Update: I did this: https://t.co/Ay4f2Y31NZ
— Stephen Brennan (@brenns10) September 28, 2016
For developers used to working in user-space—like me—the kernel can be a difficult adjustment, in lots of ways. One particular difficulty is that the kernel feels very opaque. There’s no GUI to watch, nor is there a simple way to attach a debugger and step through your code. You can write to the log like a normal program, but that’s pretty much the end of the similarities.
A nice trade-off is that the kernel provides several critical services to your
computer, such as the filesystem and the network stack. So if you want to
interact with the kernel, you can use these services in “special” ways. To go
along with that, Linux has inherited the “everything is a file” mindset from
Unix.
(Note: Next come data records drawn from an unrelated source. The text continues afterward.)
-- ==== Sys2Proof/Laws/Cells.lean ====
section
/-! SUPPORT. How a Worker Cell instruction that may issue ends: the shared operations of CellCore, said once. -/

namespace Sys2Proof.Machine

open Sys2Proof Sys2Proof.Claims

variable {α : Type}

theorem tdel_tins (t : Tbl α) (k : Nat) (v : α) : tdel (tins k v t) k = tdel t k := by
  induction t with
  | nil => simp [tins, tdel]
  | cons e t ih =>
    obtain ⟨k', v'⟩ := e
    by_cases hl : k < k'
    · simp [tins, hl, tdel]
    · have ih' : List.filter (fun e => e.1 != k) (tins k v t) = List.filter (fun e => e.1 != k) t := ih
      simp only [tins, hl, if_false, tdel, List.filter_cons, ih']

theorem tdel_tdel (t : Tbl α) (k : Nat) : tdel (tdel t k) k = tdel t k := by
  simp [tdel, List.filter_filter]

@[simp] theorem tput_tput (t : Tbl α) (k : Nat) (v v' : α) : tput (tput t k v) k v' = tput t k v' := by
  simp only [tput, tdel_tins, tdel_tdel]

@[simp] theorem setComb_setComb (s : State) (c : Nat) (v v' : Comb) : (s.setComb c v).setComb c v' = s.setComb c v' := by
  simp [State.setComb]
@[simp] theorem setArea_setArea (s : State) (c : Nat) (v v' : Area) : (s.setArea c v).setArea c v' = s.setArea c v' := by
  simp [State.setArea]
@[simp] theorem setSlot_setSlot (s : State) (u : SlotRef) (v v' : WSlot) : (s.setSlot u v).setSlot u v' = s.setSlot u v' := by
  simp [State.setSlot, State.setWorker, State.worker, Area.setWorker, Worker.setSlot, Area.worker]

/-- An instruction that issues does what its effect answers. -/
theorem cellRun_issues {o : COp} {u : SlotRef} {s : State} {w : Nat} (h : issues o u s w) (body : Nat → State → CRes) :
    cellRun o u body s = .next ((s.setSlot u (now s u)).cellEnd u (s.slot u).pc (body w (s.setSlot u (now s u)))) := by
  obtain ⟨h1, h2, h3, h4, h5, h6, h7⟩ := h
  have e1 : ¬ (0x4000 ≤ (s.slot u).pc) := by omega
  simp only [State.slot] at h3 h4 h6 h7 e1
  simp [cellRun, onUnit, h1, State.cellStep, h2, h4, h5, e1, h6, h7, now, State.slot]

/-- The effect on the slot alone, then retirement. -/
theorem cellPure_issues {o : COp} {u : SlotRef} {s : State} {w : Nat} (h : issues o u s w) (f : Nat → WSlot → WSlot) :
    cellPure o u f s = .next (retire s u (f w (now s u))) := by
  rw [cellPure, cellRun_issues h]
  simp [State.cellEnd, retire, retireAt]

/-! Fetching the line changes nothing but the fetch buffer -/

theorem now_eq (s : State) (u : SlotRef) : now s u = { s.slot u with fetch := (now s u).fetch } := by
  simp only [now, fetchLine]
  split
  · split <;> rfl
  · rfl
@[simp] theorem now_s (s : State) (u : SlotRef) (n : Nat) : (now s u).s n = (s.slot u).s n := by rw [now_eq]; rfl
@[simp] theorem now_pair (s : State) (u : SlotRef) (n : Nat) : (now s u).pair n = (s.slot u).pair n := by rw [now_eq]; rfl
@[simp] theorem now_lane (s : State) (u : SlotRef) (n i : Nat) : (now s u).lane n i = (s.slot u).lane n i := by rw [now_eq]; rfl
@[simp] theorem now_vec (s : State) (u : SlotRef) (n : Nat) : (now s u).vec n = (s.slot u).vec n := by rw [now_eq]; rfl
@[simp] theorem now_pc (s : State) (u : SlotRef) : (now s u).pc = (s.slot u).pc := by rw [now_eq]
@[simp] theorem now_lock (s : State) (u : SlotRef) : (now s u).lock = (s.slot u).lock := by rw [now_eq]
@[simp] theorem now_rng (s : State) (u : SlotRef) : (now s u).rng = (s.slot u).rng := by rw [now_eq]
@[simp] theorem now_held (s : State) (u : SlotRef) : (now s u).held = (s.slot u).held := by rw [now_eq]
@[simp] theorem now_outst (s : State) (u : SlotRef) : (now s u).outst = (s.slot u).outst := by rw [now_eq]
@[simp] theorem now_rb (s : State) (u : SlotRef) : (now s u).rb = (s.slot u).rb := by rw [now_eq]

@[simp] theorem slot_fetched (s : State) (u : SlotRef) : (fetched s u).slot u = now s u := by simp [fetched]
@[simp] theorem setSlot_fetched (s : State) (u : SlotRef) (x : WSlot) : (fetched s u).setSlot u x = s.setSlot u x := by
  simp [fetched]

/-! The ways an issued instruction ends -/

theorem cellRun_fetched {o : COp} {u : SlotRef} {s : State} {w : Nat} (h : issues o u s w) (body : Nat → State → CRes) :
    cellRun o u body s = .next ((fetched s u).cellEnd u (s.slot u).pc (body w (fetched s u))) := cellRun_issues h body
theorem cellEnd_fault (s : State) (u : SlotRef) (code : W16) :
    (.next ((fetched s u).cellEnd u (s.slot u).pc (.fault (fetched s u) code)) : Res) = stops s u code := rfl
theorem cellEnd_next (s : State) (u : SlotRef) (t : State) :
    (.next ((fetched s u).cellEnd u (s.slot u).pc (.next t)) : Res) = done s u t := by simp [State.cellEnd, done]
theorem cellEnd_retire (s : State) (u : SlotRef) (x : WSlot) :
    (.next ((fetched s u).cellEnd u (s.slot u).pc (.next (s.setSlot u x))) : Res) = .next (retire s u x) := by
  simp [State.cellEnd, retire, retireAt]
theorem cellEnd_hold (s : State) (u : SlotRef) :
    (.next ((fetched s u).cellEnd u (s.slot u).pc .hold) : Res) = .next (fetched s u) := rfl
theorem cellEnd_wait (s : State) (u : SlotRef) (c : Wait) :
    (.next ((fetched s u).cellEnd u (s.slot u).pc (.wait c)) : Res) = .next ((fetched s u).deschedule u c) := rfl

end Sys2Proof.Machine
end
As a result, a standard way to exchange information with user-space is via
special files. For example, the entire /proc
directory contains special kernel
files, such as /proc/cpuinfo
, which can give you information about your
processor, or /proc/uptime
, which gives you uptime info.
There are plenty of ways to hook into the filesystem from the kernel, but the
way described by the Linux Kernel Module Programming Guide is to create
a new type of character device. Basically, you create a kernel module
implementing some file operations and register them with the kernel. Then, from
userspace you create a new character device file using mknod
, and suddenly you
can talk to your kernel module’s code very easily!
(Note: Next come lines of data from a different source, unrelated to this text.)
theorem sdoApply_refsOk {s : State} (hs : refsOk s.refs) (b idx sub : Nat) (data ans : List Byte) : refsOk (s.sdoApply b idx sub data ans).refs := by
  have hw := sdoStore_refsOk hs idx sub data
  unfold State.sdoApply
  split
  next e =>
    rw [e] at hw
    exact refsOk_of_eq hw (sdoOut_refs _ _ _)
  next e =>
    rw [e] at hw
    exact refsOk_of_eq hw (sdoAbort_refs _ _ _ _ _)

@[simp] theorem sdoOpenWrite_refs (s : State) (x : Sdo) (ans : List Byte) : (s.sdoOpenWrite x ans).refs = s.refs := by
  unfold State.sdoOpenWrite
  split <;> simp

theorem sdoDownload_refsOk {s : State} (hs : refsOk s.refs) (b c idx sub : Nat) (d : List Byte) : refsOk (s.sdoDownload b c idx sub d).refs :=
  refsOk_ite (sdoApply_refsOk hs b idx sub _ _) (refsOk_of_eq hs (sdoOpenWrite_refs s _ _))

@[simp] theorem sdoHold_refs (s : State) (b : Nat) : (s.sdoHold b).refs = s.refs := rfl

@[simp] theorem sdoUpload_refs (s : State) (b idx sub : Nat) : (s.sdoUpload b idx sub).refs = s.refs := by
  unfold State.sdoUpload
  grind [sdoOut_refs, sdoAbort_refs, setSdo_refs, sdoLoad_refs, sdoHold_refs]

@[simp] theorem sdoBlkDown_refs (s : State) (b c idx sub : Nat) (d : List Byte) :
    (s.sdoBlkDown b c idx sub d).refs = s.refs := by simp [State.sdoBlkDown]

@[simp] theorem sdoBlkUp_refs (s : State) (b c idx sub : Nat) (d : List Byte) : (s.sdoBlkUp b c idx sub d).refs = s.refs := by
  unfold State.sdoBlkUp
  grind [sdoOut_refs, sdoAbort_refs, setSdo_refs, sdoLoad_refs, sdoHold_refs]

theorem sdoStart_refsOk {s : State} (hs : refsOk s.refs) (b : Nat) (f : List Byte) : refsOk (s.sdoStart b f).refs := by
  unfold State.sdoStart
  dsimp only
  split
  · exact sdoDownload_refsOk hs b _ _ _ _
  · exact refsOk_of_eq hs (sdoUpload_refs s _ _ _)
  · exact refsOk_of_eq hs (sdoBlkDown_refs s _ _ _ _ _)
  · exact refsOk_of_eq hs (sdoBlkUp_refs s _ _ _ _ _)

theorem sdoFinish_refsOk {s : State} (hs : refsOk s.refs) (x : Sdo) (l ans : List Byte) : refsOk (s.sdoFinish x l ans).refs :=
  refsOk_ite (sdoApply_refsOk (refsOk_of_eq hs (setSdo_refs s none)) _ _ _ _ _) (refsOk_of_eq hs ((sdoFail_refs _ _ _).trans (refused_refs s _ _ _ _)))

theorem sdoDownSeg_refsOk {s : State} (hs : refsOk s.refs) (x : Sdo) (f : List Byte) : refsOk (s.sdoDownSeg x f).refs :=
  refsOk_ite (refsOk_of_eq hs (sdoFail_refs s x _)) (refsOk_ite (sdoFinish_refsOk hs x _ _)
    (refsOk_of_eq hs ((sdoOut_refs _ _ _).trans (setSdo_refs s _))))

@[simp] theorem sdoUpSeg_refs (s : State) (x : Sdo) (c : Nat) : (s.sdoUpSeg x c).refs = s.refs := by simp [State.sdoUpSeg]
@[simp] theorem sdoBlkSeg_refs (s : State) (x : Sdo) (f : List Byte) : (s.sdoBlkSeg x f).refs = s.refs := by simp [State.sdoBlkSeg]

theorem sdoBlkEnd_refsOk {s : State} (hs : refsOk s.refs) (x : Sdo) (f : List Byte) : refsOk (s.sdoBlkEnd x f).refs :=
  refsOk_ite (refsOk_of_eq hs (sdoFail_refs s x _)) (refsOk_ite (refsOk_of_eq hs (sdoFail_refs s x _)) (sdoFinish_refsOk hs x _ _))

@[simp] theorem sdoSendBlock_refs (s : State) (x : Sdo) : (s.sdoSendBlock x).refs = s.refs := by simp [State.sdoSendBlock]
@[simp] theorem sdoBlkUpFrame_refs (s : State) (x : Sdo) (f : List Byte) : (s.sdoBlkUpFrame x f).refs = s.refs := by simp [State.sdoBlkUpFrame]

theorem sdoGo_refsOk {s : State} (hs : refsOk s.refs) (x : Sdo) (f : List Byte) : refsOk (s.sdoGo x f).refs := by
  have fail : refsOk (s.sdoFail x sdoBadSeq).refs := refsOk_of_eq hs (sdoFail_refs s x _)
  unfold State.sdoGo
  dsimp only
  refine refsOk_ite hs (refsOk_ite (refsOk_of_eq hs (sdoBlkSeg_refs s x f)) (refsOk_ite (refsOk_of_eq hs (sdoAbort_refs s _ _ _ _)) ?_))
  split
  · exact refsOk_ite (sdoDownSeg_refsOk hs x f) fail
  · exact refsOk_ite (refsOk_of_eq hs (sdoUpSeg_refs s x _)) fail
  · exact sdoBlkEnd_refsOk hs x f
  · exact refsOk_of_eq hs (sdoBlkUpFrame_refs s x f)

theorem sdoFrame_refsOk {s : State} (hs : refsOk s.refs) (b : Nat) (f : List Byte) : refsOk (s.sdoFrame b f).refs := by
  have abort (i j : Nat) (c : W32) : refsOk (s.sdoAbort b i j c).refs := refsOk_of_eq hs (sdoAbort_refs s b i j c)
  unfold State.sdoFrame
  dsimp only
  split
  · exact refsOk_ite (sdoGo_refsOk hs _ f) (refsOk_ite hs (abort _ _ _))
  · exact refsOk_ite hs (refsOk_ite (sdoStart_refsOk hs b f) (abort _ _ _))

@[simp] theorem lssOut_refs (s : State) (l : List Byte) : (s.lssOut l).refs = s.refs := by simp [State.lssOut]
@[simp] theorem lssSelect_refs (s : State) (k v : Nat) : (s.lssSelect k v).refs = s.refs := by simp [State.lssSelect]
@[simp] theorem lssNode_refs (s : State) (n : Nat) : (s.lssNode n).refs = s.refs := by simp [State.lssNode]
@[simp] theorem lssStore_refs (s : State) : s.lssStore.refs = s.refs := by simp [State.lssStore]

@[simp] theorem tpdoSend_refs (s : State) (k : Nat) : (s.tpdoSend k).refs = s.refs := by
  unfold State.tpdoSend
  grind [readAll_refs, canOut_refs]

@[simp] theorem jtagKeep_refs (s : State) (v : W64) (sub : Nat) (bad : Bool) : (s.jtagKeep v sub bad).refs = s.refs := rfl

theorem jtagAccess_refsOk {s : State} (hs : refsOk s.refs) (sub : Nat) (wr : Bool) (v : W64) : refsOk (s.jtagAccess sub wr v).refs := by
  unfold State.jtagAccess
  split
  · exact hs
  split
  · have hw := objWrite_refsOk hs .jtag 0x2B20 sub v
    split
    next e =>
      rw [e] at hw
      exact hw
    next e =>
      rw [e] at hw
      exact hw
  split
  · exact hs
  · refine refsOk_of_eq hs ?_
    have hr := objRead_refs s .jtag 0x2B20 sub
    grind [jtagKeep_refs, draw_refs]

end Sys2Proof.Proofs
end

section
/-! PROOFS. The references' invariant: the commands, and a step (R443 to R445). -/

open Sys2Proof Sys2Proof.Machine Sys2Proof.Claims Sys2Proof.Laws

namespace Sys2Proof.Proofs

theorem writeAnswer_refs {eff : Eff} (he : ∀ u, (eff u).2.refs = u.refs) (s : State) (p : Path) (idx sub : Nat) (v : W64) :
    (s.writeAnswer p idx sub v eff).refs = s.refs :=
  writeAnswer_keeps (P := (· = s.refs)) (fun u hu => (he u).trans hu) rfl p idx sub v

theorem domAnswer_refs {eff : Eff} (he : ∀ u, (eff u).2.refs = u.refs) (s : State) (p : Path) (idx sub : Nat) :
    (s.domAnswer p idx sub eff).refs = s.refs :=
  domAnswer_keeps (P := (· = s.refs)) (fun u hu => (he u).trans hu) rfl p idx sub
In the example they present, we create a kernel module which implements a device
file that, when read, reports the number of times it has been opened. The basic
idea is that you create a struct containing pointers to implementations for a
few functions - read()
, write()
, open()
, and close()
being the most
important. This struct gets registered with the kernel.
static struct file_operations fops = {
.read = device_read,
.write = device_write,
.open = device_open,
.release = device_release
};
The module maintains some static variables, most importantly a buffer for the actual text of the file, a “read pointer” for keeping track of the location within the file, as well as a flag for whether the file has been opened.
static int Device_Open = 0;
static char msg[BUF_LEN];
static char *msg_Ptr;
When a process tries to open the device, the following function is executed:
static int device_open(struct inode *inode, struct file *filp)
{
static int counter = 0;
if (Device_Open)
return -EBUSY;
Device_Open++;
sprintf(msg, "I already told you %d times Hello world!\n", counter++);
msg_Ptr = msg;
try_module_get(THIS_MODULE);
return SUCCESS;
}
First, we check to see whether or not the device is currently opened
elsewhere—if so, we return an error1. Then, we fill up the buffer
with a message that we create based on the number of times the file has been
opened. Finally, we use the try_module_get()
function, which I’ll explain a
lot more in just a little bit.
Next, when the process reads from the file, our read function copies the data into their buffer:
static ssize_t device_read(struct file *filp, /* see include/linux/fs.h */
char *buffer, /* buffer to fill with data */
size_t length, /* length of the buffer */
loff_t *offset)
{
int bytes_read = 0;
if (*msg_Ptr == 0)
return 0;
while (length && *msg_Ptr) {
/*
* The buffer is in the user data segment, not the kernel segment so "*"
* assignment won't work. We have to use put_user which copies data from the
* kernel data segment to the user data segment.
*/
put_user(*(msg_Ptr++), buffer++);
length--;
bytes_read++;
}
return bytes_read;
}
An interesting thing to note is the use of put_user()
, which is necessary
because memory addresses are mapped to different places in the kernel versus
user-space, so pointers from user-space don’t point to the correct things in
kernel-space!
Finally, when the device is closed we decrement our usage count.
static int device_release(struct inode *inode, struct file *filp)
{
Device_Open--;
module_put(THIS_MODULE);
return SUCCESS;
}
Again, we see a strange module_put()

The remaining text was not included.